** Activity **
Please copy every line of the data in which the string "none" appears.
==== Exercise data
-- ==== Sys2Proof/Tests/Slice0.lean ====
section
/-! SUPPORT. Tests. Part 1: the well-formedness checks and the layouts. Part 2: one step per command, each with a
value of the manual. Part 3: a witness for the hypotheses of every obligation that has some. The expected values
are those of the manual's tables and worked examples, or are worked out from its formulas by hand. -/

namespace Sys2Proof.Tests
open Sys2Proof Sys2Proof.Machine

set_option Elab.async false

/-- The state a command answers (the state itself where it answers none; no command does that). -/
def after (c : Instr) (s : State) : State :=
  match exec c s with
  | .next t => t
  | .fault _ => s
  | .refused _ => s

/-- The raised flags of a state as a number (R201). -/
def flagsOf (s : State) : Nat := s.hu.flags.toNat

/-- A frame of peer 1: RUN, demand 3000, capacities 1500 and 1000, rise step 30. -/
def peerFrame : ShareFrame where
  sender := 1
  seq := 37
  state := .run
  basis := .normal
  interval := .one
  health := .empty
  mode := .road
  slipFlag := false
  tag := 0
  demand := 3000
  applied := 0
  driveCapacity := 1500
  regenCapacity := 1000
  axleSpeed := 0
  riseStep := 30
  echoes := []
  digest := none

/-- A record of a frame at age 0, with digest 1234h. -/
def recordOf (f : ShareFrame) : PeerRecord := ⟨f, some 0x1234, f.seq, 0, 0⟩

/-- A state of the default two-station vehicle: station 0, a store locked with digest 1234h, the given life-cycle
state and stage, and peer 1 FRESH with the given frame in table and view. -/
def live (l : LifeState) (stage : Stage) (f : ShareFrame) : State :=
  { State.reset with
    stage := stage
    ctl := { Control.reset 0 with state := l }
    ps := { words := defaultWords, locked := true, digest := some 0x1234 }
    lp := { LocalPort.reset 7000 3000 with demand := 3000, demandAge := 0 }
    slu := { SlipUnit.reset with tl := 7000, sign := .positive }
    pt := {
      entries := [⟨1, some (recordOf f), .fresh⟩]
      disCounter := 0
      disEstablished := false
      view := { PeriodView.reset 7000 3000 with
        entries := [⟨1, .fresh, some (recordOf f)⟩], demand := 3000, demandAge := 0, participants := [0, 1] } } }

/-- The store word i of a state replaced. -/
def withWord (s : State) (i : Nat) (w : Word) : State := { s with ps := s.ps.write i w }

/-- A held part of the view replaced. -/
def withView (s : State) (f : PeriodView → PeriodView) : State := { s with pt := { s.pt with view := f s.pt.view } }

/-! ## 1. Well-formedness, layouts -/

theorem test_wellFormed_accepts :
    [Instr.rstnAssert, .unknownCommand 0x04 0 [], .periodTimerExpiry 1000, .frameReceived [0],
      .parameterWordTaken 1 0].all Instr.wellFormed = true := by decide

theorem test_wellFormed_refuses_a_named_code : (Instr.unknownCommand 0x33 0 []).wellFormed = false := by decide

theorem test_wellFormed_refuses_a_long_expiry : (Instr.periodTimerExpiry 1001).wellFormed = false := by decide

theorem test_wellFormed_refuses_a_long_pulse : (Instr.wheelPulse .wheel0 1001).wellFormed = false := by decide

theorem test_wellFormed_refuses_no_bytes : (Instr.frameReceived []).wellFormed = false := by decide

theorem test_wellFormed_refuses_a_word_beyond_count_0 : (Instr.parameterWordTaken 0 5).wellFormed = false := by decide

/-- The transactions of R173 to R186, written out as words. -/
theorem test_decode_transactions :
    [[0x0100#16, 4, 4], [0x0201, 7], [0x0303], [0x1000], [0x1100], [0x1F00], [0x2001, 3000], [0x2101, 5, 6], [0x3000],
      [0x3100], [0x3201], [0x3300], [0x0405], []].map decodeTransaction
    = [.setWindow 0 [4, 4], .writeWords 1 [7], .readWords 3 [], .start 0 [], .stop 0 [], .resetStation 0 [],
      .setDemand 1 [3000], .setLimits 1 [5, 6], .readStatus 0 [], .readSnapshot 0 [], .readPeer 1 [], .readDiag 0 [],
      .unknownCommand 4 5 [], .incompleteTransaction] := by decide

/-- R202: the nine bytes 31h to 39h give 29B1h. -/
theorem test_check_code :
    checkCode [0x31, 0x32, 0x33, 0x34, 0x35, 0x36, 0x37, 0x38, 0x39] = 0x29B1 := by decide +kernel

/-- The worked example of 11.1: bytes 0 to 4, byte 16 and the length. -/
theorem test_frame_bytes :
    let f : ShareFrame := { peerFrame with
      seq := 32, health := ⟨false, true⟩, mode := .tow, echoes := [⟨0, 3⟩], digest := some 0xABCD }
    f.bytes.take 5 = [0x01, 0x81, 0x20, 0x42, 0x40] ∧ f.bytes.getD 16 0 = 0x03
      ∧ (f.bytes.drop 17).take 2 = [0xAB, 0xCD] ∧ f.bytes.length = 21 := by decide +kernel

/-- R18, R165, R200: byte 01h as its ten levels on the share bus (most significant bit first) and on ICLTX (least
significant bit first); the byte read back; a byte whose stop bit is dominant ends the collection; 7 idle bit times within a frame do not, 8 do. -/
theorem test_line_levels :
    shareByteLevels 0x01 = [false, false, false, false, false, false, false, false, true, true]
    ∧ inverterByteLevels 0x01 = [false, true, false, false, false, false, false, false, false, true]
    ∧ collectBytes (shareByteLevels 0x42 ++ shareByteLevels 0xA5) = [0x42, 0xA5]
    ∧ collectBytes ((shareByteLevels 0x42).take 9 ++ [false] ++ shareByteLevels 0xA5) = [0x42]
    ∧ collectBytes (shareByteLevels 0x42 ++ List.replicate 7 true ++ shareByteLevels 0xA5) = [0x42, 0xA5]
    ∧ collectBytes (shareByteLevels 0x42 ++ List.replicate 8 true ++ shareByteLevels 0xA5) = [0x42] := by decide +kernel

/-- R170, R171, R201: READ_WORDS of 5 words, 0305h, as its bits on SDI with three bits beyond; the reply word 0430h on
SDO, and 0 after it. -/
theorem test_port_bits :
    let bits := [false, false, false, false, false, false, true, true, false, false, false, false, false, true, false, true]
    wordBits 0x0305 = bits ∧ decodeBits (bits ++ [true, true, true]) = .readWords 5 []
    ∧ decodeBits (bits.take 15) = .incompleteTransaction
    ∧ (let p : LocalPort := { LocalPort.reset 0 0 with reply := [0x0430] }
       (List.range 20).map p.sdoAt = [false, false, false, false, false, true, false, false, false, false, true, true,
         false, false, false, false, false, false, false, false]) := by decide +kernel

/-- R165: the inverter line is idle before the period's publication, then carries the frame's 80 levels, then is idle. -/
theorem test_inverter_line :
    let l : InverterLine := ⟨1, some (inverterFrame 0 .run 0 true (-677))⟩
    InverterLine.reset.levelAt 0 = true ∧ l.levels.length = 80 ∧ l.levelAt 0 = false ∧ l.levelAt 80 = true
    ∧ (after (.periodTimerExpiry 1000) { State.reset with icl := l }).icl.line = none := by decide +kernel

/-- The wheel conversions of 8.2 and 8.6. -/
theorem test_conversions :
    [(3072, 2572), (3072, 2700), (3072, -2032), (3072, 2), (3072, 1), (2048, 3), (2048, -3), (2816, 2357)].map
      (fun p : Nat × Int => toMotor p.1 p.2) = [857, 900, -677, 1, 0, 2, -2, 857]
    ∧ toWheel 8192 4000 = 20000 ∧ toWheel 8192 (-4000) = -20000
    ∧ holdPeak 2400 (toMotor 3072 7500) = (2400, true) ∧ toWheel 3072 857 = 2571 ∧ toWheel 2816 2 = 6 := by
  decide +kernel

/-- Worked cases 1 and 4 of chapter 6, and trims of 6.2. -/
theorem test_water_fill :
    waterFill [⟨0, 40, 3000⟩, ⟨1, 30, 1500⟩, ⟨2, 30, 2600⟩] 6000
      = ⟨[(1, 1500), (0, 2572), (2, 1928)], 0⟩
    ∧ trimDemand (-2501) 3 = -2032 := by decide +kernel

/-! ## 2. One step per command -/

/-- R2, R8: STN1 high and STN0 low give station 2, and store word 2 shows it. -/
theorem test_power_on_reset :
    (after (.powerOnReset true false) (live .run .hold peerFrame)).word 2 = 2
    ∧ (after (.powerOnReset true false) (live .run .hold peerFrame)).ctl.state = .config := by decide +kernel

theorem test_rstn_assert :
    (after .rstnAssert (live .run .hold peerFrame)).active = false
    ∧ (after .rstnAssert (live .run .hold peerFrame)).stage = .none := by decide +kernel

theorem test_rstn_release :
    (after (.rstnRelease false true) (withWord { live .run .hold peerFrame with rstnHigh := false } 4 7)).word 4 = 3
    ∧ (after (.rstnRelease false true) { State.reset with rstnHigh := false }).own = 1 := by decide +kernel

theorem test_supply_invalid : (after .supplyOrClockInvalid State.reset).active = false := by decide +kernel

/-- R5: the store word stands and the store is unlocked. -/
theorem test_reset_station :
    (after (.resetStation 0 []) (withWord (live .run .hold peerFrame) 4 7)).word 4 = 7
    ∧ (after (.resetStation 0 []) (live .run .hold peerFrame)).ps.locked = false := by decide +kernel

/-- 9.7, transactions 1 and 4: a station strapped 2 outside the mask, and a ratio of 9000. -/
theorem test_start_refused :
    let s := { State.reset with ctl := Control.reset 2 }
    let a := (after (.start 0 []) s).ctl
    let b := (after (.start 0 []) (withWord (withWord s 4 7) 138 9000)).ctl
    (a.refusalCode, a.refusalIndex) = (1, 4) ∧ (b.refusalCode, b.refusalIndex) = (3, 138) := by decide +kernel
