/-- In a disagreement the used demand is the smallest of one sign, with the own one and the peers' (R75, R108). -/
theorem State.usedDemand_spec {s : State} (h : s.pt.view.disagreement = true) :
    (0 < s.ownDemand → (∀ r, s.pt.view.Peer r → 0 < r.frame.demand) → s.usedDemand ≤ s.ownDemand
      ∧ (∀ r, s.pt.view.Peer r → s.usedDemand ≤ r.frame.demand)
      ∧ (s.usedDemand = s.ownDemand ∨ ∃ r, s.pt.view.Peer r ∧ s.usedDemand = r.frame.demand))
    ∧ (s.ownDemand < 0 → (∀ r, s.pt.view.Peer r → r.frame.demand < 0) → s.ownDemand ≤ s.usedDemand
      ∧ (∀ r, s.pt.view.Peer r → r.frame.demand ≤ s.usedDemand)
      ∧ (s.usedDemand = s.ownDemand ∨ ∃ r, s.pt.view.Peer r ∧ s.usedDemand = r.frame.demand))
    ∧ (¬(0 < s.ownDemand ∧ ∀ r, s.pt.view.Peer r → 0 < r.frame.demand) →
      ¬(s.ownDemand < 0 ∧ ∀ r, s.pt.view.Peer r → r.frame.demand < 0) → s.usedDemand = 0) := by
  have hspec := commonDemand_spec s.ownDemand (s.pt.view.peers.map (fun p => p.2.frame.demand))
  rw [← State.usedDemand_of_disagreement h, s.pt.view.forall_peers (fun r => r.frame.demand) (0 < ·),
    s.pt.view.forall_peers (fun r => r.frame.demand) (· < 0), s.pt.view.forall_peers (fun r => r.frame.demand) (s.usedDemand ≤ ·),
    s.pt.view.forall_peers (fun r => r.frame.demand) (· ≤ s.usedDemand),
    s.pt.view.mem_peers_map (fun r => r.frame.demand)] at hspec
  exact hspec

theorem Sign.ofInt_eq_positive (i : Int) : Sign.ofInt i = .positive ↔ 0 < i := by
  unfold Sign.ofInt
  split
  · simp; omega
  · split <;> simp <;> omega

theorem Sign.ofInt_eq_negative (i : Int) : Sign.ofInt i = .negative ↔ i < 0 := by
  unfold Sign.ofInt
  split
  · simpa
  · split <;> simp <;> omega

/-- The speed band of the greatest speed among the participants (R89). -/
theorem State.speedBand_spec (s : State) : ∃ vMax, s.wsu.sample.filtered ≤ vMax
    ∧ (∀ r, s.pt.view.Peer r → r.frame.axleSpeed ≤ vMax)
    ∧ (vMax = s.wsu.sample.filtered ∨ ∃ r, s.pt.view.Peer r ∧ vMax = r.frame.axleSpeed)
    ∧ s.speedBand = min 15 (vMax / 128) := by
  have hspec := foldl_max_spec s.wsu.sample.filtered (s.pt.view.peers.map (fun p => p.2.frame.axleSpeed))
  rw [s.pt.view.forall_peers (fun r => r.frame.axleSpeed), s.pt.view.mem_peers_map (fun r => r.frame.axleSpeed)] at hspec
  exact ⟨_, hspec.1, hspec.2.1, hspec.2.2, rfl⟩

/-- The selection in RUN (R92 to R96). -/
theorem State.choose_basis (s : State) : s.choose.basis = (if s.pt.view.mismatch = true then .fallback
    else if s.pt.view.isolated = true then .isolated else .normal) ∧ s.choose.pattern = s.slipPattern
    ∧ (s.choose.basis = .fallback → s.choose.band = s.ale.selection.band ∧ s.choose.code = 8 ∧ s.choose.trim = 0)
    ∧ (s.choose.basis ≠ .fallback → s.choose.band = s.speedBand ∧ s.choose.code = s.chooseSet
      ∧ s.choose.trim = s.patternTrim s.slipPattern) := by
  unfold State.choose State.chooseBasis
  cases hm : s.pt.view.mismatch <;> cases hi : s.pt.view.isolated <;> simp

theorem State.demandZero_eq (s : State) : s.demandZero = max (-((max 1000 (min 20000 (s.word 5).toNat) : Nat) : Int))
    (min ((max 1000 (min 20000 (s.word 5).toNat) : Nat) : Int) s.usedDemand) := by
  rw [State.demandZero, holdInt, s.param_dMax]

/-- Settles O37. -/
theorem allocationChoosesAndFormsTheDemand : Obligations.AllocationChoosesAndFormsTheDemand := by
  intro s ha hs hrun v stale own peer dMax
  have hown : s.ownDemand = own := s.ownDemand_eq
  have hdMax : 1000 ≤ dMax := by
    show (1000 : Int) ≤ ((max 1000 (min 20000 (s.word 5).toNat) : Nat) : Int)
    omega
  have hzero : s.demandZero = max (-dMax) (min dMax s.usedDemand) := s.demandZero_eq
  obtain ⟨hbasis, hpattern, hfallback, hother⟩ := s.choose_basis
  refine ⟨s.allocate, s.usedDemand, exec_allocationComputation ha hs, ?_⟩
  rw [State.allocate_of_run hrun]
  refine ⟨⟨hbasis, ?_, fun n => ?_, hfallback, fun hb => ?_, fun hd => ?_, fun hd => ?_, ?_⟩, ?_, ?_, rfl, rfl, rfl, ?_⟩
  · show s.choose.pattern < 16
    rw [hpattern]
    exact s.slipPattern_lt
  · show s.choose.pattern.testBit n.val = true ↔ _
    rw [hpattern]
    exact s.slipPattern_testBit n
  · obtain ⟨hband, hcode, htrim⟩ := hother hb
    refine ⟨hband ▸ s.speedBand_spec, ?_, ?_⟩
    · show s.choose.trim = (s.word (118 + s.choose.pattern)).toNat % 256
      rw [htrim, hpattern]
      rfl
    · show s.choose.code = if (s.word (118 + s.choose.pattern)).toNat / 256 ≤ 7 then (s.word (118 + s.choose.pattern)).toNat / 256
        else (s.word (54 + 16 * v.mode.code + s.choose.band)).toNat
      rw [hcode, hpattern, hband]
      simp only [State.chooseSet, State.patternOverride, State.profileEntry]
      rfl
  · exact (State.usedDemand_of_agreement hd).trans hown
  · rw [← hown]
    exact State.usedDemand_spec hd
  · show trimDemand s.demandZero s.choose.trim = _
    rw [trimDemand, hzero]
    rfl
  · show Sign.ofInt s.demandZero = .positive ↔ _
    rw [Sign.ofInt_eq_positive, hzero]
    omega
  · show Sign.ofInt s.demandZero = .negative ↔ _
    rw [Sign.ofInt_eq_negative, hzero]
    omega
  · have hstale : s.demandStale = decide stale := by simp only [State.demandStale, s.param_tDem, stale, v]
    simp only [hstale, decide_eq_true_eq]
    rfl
========
** Response to the exercise **
/-- The state a command answers (the state itself where it answers none; no command does that). -/
  digest := none
    ∧ (after (.periodTimerExpiry 1000) { State.reset with icl := l }).icl.line = none := by decide +kernel
    ∧ (after .rstnAssert (live .run .hold peerFrame)).stage = .none := by decide +kernel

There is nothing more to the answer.